- **What needs to be done**
Repeat precisely the span of lines below that opens with the line containing "def BTC_REC_CONTROL : Reg" and closes with the line containing "def DBG_BOX_HEAD : Reg", both included.

- **Recorded information**

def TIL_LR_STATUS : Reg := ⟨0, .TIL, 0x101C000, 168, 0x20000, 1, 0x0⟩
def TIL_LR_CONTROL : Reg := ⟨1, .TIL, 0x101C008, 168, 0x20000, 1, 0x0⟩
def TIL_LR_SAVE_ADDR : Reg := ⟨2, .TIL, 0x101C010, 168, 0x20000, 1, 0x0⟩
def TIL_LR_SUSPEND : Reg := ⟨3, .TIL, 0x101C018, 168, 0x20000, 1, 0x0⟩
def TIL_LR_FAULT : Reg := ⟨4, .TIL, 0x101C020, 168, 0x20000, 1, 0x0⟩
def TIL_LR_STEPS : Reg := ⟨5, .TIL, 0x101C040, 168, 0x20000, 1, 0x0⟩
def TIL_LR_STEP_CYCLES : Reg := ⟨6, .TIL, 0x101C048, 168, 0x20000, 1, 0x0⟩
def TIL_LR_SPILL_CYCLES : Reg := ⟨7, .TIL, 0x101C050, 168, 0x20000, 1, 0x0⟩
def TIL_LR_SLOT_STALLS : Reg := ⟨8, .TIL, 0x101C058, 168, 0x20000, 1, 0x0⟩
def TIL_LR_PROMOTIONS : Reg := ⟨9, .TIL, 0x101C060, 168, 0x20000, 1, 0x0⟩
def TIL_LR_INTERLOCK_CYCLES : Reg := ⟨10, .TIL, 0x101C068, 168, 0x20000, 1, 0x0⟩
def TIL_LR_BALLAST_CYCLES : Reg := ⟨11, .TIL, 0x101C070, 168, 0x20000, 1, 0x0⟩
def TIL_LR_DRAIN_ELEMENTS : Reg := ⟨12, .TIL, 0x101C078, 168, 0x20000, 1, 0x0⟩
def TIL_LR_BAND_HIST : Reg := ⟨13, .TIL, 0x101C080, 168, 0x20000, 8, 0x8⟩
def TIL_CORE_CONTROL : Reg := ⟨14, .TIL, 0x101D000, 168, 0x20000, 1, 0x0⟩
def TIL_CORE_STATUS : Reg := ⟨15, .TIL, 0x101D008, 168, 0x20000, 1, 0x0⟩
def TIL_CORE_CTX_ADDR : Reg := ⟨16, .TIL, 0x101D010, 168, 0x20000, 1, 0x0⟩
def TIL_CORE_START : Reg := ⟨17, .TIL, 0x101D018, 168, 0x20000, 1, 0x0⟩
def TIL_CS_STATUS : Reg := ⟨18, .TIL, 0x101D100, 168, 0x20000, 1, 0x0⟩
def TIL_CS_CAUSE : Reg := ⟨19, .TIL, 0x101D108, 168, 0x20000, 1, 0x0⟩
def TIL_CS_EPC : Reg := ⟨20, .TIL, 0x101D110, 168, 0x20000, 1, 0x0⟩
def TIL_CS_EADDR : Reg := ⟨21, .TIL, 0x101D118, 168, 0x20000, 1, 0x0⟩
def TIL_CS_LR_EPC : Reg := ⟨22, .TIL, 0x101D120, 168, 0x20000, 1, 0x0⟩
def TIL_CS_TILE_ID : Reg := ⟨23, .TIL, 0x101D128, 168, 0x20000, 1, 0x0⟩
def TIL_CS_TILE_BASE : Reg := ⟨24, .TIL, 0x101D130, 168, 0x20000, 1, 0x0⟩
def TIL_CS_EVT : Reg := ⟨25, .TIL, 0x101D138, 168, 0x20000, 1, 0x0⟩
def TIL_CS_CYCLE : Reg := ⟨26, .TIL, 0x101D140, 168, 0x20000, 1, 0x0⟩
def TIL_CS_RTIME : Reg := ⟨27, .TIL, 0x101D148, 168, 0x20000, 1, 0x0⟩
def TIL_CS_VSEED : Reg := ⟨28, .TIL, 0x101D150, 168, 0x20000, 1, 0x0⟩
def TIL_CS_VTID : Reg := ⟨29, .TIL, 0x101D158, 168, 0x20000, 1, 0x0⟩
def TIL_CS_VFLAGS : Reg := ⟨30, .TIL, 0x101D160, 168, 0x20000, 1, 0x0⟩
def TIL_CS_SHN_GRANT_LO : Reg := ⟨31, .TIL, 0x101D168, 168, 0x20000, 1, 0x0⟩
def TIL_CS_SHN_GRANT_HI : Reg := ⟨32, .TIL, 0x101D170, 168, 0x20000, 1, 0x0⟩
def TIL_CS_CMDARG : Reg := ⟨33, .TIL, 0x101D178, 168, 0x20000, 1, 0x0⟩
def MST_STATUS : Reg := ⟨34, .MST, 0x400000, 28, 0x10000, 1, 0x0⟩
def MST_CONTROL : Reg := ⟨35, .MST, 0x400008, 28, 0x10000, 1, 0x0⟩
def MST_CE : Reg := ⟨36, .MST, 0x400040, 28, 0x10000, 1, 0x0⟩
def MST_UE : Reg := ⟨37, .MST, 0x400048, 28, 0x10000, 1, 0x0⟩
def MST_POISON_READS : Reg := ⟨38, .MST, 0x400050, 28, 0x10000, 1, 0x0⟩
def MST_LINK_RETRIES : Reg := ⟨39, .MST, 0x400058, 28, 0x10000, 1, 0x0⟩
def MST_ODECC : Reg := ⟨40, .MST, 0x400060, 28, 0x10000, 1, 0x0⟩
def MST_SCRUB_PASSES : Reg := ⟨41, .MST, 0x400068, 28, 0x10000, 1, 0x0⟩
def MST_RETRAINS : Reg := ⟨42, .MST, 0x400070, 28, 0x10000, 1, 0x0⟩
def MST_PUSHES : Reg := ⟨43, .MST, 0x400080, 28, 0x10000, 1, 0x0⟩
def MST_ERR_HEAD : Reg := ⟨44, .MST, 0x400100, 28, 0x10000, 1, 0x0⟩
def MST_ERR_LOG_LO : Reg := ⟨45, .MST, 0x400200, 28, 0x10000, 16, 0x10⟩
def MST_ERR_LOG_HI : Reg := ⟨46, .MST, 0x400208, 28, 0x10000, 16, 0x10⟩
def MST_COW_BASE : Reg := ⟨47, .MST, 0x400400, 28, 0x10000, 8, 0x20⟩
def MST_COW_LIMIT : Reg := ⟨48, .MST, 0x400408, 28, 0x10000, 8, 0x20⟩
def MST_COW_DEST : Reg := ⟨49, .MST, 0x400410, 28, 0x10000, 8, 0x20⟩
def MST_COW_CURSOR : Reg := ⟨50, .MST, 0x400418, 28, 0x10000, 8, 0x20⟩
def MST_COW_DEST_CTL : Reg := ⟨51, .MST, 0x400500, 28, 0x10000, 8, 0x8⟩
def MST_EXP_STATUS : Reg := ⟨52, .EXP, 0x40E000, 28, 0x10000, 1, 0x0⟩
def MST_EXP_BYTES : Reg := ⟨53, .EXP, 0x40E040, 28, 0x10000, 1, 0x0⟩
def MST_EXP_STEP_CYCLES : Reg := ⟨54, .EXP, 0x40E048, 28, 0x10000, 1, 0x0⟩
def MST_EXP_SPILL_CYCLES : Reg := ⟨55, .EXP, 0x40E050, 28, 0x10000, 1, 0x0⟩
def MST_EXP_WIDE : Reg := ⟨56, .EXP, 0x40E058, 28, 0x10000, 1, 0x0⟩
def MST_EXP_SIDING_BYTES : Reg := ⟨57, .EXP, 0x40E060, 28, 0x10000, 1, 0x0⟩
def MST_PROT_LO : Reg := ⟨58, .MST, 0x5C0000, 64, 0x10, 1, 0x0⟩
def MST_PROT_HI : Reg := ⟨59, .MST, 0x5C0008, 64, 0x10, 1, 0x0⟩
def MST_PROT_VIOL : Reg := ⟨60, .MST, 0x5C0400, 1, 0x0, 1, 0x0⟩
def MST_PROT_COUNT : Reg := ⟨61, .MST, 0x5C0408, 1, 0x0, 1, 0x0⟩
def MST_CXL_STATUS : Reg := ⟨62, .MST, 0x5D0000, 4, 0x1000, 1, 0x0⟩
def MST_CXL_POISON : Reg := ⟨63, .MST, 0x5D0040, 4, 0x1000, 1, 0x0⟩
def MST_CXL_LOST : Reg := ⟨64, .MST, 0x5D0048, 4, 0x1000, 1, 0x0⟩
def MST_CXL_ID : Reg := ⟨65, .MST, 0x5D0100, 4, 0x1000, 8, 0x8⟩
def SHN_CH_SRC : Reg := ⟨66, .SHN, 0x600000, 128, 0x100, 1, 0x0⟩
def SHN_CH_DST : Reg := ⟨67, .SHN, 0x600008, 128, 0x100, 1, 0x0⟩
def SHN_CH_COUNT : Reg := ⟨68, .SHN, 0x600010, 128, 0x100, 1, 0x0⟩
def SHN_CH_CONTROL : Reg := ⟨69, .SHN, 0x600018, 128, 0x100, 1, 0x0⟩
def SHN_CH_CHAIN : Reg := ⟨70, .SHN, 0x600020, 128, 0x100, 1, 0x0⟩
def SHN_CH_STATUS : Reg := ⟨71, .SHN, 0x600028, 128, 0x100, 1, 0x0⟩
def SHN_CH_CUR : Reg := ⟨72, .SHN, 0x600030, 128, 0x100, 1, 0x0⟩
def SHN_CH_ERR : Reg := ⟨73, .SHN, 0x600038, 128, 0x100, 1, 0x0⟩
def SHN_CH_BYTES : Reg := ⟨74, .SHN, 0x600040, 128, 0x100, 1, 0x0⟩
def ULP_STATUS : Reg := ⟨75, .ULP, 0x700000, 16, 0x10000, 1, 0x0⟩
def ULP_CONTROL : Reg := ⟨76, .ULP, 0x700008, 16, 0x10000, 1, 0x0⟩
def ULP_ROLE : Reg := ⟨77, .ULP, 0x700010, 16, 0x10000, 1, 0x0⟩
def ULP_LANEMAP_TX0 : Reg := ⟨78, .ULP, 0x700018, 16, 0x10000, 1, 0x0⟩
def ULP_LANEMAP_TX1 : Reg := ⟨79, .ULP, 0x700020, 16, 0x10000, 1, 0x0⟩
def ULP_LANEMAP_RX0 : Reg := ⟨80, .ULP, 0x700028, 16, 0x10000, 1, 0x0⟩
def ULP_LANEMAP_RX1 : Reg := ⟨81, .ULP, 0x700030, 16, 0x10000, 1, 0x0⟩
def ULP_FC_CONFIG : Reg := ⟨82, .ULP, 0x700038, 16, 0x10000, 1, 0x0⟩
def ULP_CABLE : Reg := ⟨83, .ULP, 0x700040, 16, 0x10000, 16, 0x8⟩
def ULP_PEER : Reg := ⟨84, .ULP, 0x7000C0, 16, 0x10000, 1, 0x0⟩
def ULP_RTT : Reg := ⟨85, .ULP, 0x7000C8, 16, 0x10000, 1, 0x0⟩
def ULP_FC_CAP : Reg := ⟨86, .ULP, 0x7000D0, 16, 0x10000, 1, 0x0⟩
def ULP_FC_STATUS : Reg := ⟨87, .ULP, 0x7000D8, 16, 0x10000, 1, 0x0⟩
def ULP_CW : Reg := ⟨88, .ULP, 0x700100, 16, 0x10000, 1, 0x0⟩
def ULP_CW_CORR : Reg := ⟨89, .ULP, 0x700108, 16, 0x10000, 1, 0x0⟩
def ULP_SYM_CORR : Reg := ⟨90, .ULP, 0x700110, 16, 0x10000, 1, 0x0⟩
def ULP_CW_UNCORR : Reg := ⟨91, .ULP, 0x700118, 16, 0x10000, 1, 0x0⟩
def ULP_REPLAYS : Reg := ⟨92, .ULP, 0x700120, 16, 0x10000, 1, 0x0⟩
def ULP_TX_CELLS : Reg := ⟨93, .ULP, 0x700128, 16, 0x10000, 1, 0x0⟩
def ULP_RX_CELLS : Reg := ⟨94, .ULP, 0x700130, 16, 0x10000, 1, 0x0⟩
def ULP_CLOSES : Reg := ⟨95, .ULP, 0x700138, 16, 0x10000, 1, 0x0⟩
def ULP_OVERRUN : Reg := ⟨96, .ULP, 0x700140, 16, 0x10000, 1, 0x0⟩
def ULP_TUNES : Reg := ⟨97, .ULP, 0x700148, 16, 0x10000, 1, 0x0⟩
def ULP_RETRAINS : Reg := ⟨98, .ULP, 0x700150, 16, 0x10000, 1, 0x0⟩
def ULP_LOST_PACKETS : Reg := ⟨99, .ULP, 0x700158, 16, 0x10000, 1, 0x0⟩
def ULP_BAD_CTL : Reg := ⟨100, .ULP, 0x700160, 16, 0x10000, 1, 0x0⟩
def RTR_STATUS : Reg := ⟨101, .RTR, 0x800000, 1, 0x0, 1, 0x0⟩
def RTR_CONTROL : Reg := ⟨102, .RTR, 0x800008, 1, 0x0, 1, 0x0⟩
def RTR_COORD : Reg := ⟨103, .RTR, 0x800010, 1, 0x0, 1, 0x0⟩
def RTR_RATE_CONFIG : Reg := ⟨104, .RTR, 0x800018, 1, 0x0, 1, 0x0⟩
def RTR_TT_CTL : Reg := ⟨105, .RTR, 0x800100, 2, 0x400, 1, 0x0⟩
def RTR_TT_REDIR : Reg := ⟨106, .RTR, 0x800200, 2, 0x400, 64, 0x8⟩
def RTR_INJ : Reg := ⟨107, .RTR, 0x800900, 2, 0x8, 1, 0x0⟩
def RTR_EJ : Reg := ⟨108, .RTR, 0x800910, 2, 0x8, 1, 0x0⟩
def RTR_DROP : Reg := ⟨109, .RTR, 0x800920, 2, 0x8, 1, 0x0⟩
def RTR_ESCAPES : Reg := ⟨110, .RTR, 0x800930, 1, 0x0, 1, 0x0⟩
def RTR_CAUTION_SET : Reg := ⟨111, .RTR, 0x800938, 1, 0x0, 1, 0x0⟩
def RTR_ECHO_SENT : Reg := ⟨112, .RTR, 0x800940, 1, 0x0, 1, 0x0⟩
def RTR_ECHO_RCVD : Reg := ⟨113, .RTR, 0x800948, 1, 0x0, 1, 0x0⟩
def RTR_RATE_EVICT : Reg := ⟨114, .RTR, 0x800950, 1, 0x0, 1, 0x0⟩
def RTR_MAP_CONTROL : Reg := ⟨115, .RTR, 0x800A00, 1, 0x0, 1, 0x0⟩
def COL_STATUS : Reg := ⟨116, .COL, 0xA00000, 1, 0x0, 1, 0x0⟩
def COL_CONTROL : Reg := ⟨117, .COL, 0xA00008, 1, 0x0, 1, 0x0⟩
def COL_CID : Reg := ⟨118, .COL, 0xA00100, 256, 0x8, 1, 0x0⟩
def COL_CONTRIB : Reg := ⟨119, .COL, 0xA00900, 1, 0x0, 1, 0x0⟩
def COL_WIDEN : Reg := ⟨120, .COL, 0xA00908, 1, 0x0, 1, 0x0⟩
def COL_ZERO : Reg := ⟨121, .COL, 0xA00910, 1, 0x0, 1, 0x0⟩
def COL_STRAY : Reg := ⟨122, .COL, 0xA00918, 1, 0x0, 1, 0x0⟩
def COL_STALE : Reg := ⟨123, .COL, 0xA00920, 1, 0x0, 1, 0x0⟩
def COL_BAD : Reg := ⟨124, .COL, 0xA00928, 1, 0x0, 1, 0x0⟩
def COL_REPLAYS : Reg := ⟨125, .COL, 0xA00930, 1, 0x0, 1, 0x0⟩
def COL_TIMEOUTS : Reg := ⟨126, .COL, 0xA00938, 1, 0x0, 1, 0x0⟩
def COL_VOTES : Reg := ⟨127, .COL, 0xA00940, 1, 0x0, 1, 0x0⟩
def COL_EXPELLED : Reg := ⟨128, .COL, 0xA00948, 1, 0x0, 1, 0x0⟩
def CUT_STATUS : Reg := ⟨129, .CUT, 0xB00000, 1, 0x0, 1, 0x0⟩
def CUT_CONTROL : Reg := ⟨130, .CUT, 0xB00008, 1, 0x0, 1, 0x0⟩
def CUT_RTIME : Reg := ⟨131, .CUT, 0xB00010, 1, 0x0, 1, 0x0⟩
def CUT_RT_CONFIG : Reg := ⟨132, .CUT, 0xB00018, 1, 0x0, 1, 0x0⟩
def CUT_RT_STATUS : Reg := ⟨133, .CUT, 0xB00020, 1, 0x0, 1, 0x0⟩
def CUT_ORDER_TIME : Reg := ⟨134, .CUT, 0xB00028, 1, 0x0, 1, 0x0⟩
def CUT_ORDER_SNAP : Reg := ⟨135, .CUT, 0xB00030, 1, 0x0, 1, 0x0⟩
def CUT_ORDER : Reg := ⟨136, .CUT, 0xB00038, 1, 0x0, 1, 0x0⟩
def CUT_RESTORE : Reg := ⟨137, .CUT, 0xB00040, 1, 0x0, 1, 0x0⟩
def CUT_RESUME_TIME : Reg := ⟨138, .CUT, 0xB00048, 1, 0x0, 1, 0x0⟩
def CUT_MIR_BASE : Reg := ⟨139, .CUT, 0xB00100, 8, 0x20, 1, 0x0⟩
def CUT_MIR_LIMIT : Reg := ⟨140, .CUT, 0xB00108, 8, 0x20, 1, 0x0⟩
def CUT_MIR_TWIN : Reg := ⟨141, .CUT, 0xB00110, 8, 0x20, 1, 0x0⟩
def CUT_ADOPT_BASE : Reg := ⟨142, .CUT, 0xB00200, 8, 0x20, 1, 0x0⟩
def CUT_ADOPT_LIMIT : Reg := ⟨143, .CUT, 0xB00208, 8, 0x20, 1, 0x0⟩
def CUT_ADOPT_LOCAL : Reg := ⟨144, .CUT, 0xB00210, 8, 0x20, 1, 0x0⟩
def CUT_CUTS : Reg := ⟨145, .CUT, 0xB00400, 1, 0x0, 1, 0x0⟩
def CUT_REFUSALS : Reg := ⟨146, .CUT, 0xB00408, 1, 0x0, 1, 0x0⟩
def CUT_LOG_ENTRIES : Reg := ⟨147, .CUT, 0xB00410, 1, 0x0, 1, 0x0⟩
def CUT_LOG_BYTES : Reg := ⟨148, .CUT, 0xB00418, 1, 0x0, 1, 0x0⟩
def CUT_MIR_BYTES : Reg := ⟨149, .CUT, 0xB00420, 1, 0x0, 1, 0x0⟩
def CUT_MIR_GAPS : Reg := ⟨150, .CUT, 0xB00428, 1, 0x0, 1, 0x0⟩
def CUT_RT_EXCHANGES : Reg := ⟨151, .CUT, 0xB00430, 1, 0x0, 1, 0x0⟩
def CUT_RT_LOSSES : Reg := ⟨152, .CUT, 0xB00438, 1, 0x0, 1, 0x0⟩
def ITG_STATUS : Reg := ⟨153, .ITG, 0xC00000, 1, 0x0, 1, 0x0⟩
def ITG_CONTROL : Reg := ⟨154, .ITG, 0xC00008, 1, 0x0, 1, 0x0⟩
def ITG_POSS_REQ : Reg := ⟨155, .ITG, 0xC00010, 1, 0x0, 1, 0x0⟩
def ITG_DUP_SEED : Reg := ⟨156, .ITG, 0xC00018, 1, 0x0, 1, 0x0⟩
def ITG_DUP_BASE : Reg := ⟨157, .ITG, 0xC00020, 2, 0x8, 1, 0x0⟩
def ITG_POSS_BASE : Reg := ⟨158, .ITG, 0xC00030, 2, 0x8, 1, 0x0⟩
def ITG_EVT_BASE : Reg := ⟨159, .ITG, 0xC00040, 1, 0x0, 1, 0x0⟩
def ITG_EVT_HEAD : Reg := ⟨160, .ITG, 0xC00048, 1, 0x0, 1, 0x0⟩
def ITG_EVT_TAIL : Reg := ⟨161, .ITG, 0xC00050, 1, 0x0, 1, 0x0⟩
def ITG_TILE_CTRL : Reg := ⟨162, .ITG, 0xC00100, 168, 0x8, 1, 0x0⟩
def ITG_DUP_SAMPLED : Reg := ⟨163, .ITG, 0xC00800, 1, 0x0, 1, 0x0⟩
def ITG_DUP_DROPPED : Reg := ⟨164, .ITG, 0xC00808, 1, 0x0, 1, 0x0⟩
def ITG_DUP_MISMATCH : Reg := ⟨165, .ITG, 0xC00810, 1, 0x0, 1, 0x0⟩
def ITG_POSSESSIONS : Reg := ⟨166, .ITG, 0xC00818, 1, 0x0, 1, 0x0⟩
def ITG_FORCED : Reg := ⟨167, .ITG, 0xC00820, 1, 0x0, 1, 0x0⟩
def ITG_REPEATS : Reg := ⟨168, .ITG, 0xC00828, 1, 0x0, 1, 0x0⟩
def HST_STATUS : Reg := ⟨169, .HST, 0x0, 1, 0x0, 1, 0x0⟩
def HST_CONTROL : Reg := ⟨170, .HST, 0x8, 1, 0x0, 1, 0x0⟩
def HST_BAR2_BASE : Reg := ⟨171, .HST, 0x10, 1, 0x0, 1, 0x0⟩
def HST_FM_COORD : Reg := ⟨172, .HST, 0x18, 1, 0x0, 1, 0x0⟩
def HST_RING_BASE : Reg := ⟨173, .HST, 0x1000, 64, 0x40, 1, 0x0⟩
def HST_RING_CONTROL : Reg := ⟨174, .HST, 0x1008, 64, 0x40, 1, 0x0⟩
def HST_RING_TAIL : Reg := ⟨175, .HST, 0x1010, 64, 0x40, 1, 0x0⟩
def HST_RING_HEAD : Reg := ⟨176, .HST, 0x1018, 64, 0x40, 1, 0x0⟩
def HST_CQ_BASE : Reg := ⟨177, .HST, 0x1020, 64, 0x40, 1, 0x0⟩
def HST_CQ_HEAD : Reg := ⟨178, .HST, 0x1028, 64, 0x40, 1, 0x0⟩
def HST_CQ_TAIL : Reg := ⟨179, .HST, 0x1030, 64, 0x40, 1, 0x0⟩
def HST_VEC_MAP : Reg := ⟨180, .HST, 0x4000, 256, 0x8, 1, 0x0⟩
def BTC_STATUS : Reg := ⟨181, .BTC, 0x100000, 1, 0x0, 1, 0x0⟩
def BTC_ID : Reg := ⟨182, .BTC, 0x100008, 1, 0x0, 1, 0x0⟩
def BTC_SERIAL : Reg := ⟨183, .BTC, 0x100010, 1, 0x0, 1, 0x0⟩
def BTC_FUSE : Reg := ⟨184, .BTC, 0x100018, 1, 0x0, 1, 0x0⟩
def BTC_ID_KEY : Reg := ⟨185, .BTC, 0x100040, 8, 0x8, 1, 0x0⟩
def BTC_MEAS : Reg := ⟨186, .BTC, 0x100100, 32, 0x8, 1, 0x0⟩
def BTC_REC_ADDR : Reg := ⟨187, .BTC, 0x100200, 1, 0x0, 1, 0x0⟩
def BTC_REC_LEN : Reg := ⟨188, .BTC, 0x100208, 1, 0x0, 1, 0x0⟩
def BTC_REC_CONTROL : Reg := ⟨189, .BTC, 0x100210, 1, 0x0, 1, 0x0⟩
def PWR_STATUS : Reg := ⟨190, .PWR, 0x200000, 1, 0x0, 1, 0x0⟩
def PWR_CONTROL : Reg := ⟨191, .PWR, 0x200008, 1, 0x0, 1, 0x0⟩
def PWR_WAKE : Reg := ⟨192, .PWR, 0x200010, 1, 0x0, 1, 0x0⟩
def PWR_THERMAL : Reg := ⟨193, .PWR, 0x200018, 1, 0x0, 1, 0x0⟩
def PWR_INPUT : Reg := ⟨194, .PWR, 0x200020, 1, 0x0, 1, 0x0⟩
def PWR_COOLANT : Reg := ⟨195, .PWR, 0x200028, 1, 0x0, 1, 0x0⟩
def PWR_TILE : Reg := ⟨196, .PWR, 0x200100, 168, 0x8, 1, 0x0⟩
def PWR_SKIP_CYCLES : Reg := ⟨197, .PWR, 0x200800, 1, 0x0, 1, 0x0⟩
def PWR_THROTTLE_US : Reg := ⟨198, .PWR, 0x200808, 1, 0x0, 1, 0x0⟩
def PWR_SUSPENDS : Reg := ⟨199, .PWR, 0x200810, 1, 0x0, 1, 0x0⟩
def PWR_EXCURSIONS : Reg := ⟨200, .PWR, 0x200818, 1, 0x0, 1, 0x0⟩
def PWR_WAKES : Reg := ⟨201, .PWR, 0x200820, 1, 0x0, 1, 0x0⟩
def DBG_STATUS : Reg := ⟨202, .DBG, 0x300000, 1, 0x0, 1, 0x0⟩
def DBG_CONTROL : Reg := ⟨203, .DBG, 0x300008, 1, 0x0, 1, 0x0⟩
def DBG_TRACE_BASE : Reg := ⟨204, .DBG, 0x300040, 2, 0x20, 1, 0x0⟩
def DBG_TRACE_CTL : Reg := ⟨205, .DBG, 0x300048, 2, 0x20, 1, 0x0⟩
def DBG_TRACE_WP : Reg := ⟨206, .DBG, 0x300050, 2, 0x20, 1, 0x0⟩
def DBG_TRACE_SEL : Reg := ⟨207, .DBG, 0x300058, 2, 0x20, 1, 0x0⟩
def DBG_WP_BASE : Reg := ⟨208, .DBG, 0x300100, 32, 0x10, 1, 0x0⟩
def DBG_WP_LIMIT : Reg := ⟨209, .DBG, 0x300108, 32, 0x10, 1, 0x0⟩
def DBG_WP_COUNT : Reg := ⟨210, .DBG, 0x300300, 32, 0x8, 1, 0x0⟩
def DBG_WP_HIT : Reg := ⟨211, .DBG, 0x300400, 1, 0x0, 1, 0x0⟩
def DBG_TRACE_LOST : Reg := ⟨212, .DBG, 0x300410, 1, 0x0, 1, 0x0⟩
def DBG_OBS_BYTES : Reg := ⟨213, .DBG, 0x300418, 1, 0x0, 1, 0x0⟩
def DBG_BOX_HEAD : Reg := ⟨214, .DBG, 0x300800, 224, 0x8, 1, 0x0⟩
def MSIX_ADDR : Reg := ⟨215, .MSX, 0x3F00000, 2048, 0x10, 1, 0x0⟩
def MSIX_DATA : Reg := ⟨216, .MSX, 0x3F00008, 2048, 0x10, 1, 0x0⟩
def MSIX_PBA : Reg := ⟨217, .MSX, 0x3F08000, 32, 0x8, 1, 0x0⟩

- **Answer to this task**
def BTC_REC_CONTROL : Reg := ⟨189, .BTC, 0x100210, 1, 0x0, 1, 0x0⟩
def PWR_STATUS : Reg := ⟨190, .PWR, 0x200000, 1, 0x0, 1, 0x0⟩
def PWR_CONTROL : Reg := ⟨191, .PWR, 0x200008, 1, 0x0, 1, 0x0⟩
def PWR_WAKE : Reg := ⟨192, .PWR, 0x200010, 1, 0x0, 1, 0x0⟩
def PWR_THERMAL : Reg := ⟨193, .PWR, 0x200018, 1, 0x0, 1, 0x0⟩
def PWR_INPUT : Reg := ⟨194, .PWR, 0x200020, 1, 0x0, 1, 0x0⟩
def PWR_COOLANT : Reg := ⟨195, .PWR, 0x200028, 1, 0x0, 1, 0x0⟩
def PWR_TILE : Reg := ⟨196, .PWR, 0x200100, 168, 0x8, 1, 0x0⟩
def PWR_SKIP_CYCLES : Reg := ⟨197, .PWR, 0x200800, 1, 0x0, 1, 0x0⟩
def PWR_THROTTLE_US : Reg := ⟨198, .PWR, 0x200808, 1, 0x0, 1, 0x0⟩
def PWR_SUSPENDS : Reg := ⟨199, .PWR, 0x200810, 1, 0x0, 1, 0x0⟩
def PWR_EXCURSIONS : Reg := ⟨200, .PWR, 0x200818, 1, 0x0, 1, 0x0⟩
def PWR_WAKES : Reg := ⟨201, .PWR, 0x200820, 1, 0x0, 1, 0x0⟩
def DBG_STATUS : Reg := ⟨202, .DBG, 0x300000, 1, 0x0, 1, 0x0⟩
def DBG_CONTROL : Reg := ⟨203, .DBG, 0x300008, 1, 0x0, 1, 0x0⟩
def DBG_TRACE_BASE : Reg := ⟨204, .DBG, 0x300040, 2, 0x20, 1, 0x0⟩
def DBG_TRACE_CTL : Reg := ⟨205, .DBG, 0x300048, 2, 0x20, 1, 0x0⟩
def DBG_TRACE_WP : Reg := ⟨206, .DBG, 0x300050, 2, 0x20, 1, 0x0⟩
def DBG_TRACE_SEL : Reg := ⟨207, .DBG, 0x300058, 2, 0x20, 1, 0x0⟩
def DBG_WP_BASE : Reg := ⟨208, .DBG, 0x300100, 32, 0x10, 1, 0x0⟩
def DBG_WP_LIMIT : Reg := ⟨209, .DBG, 0x300108, 32, 0x10, 1, 0x0⟩
def DBG_WP_COUNT : Reg := ⟨210, .DBG, 0x300300, 32, 0x8, 1, 0x0⟩
def DBG_WP_HIT : Reg := ⟨211, .DBG, 0x300400, 1, 0x0, 1, 0x0⟩
def DBG_TRACE_LOST : Reg := ⟨212, .DBG, 0x300410, 1, 0x0, 1, 0x0⟩
def DBG_OBS_BYTES : Reg := ⟨213, .DBG, 0x300418, 1, 0x0, 1, 0x0⟩
def DBG_BOX_HEAD : Reg := ⟨214, .DBG, 0x300800, 224, 0x8, 1, 0x0⟩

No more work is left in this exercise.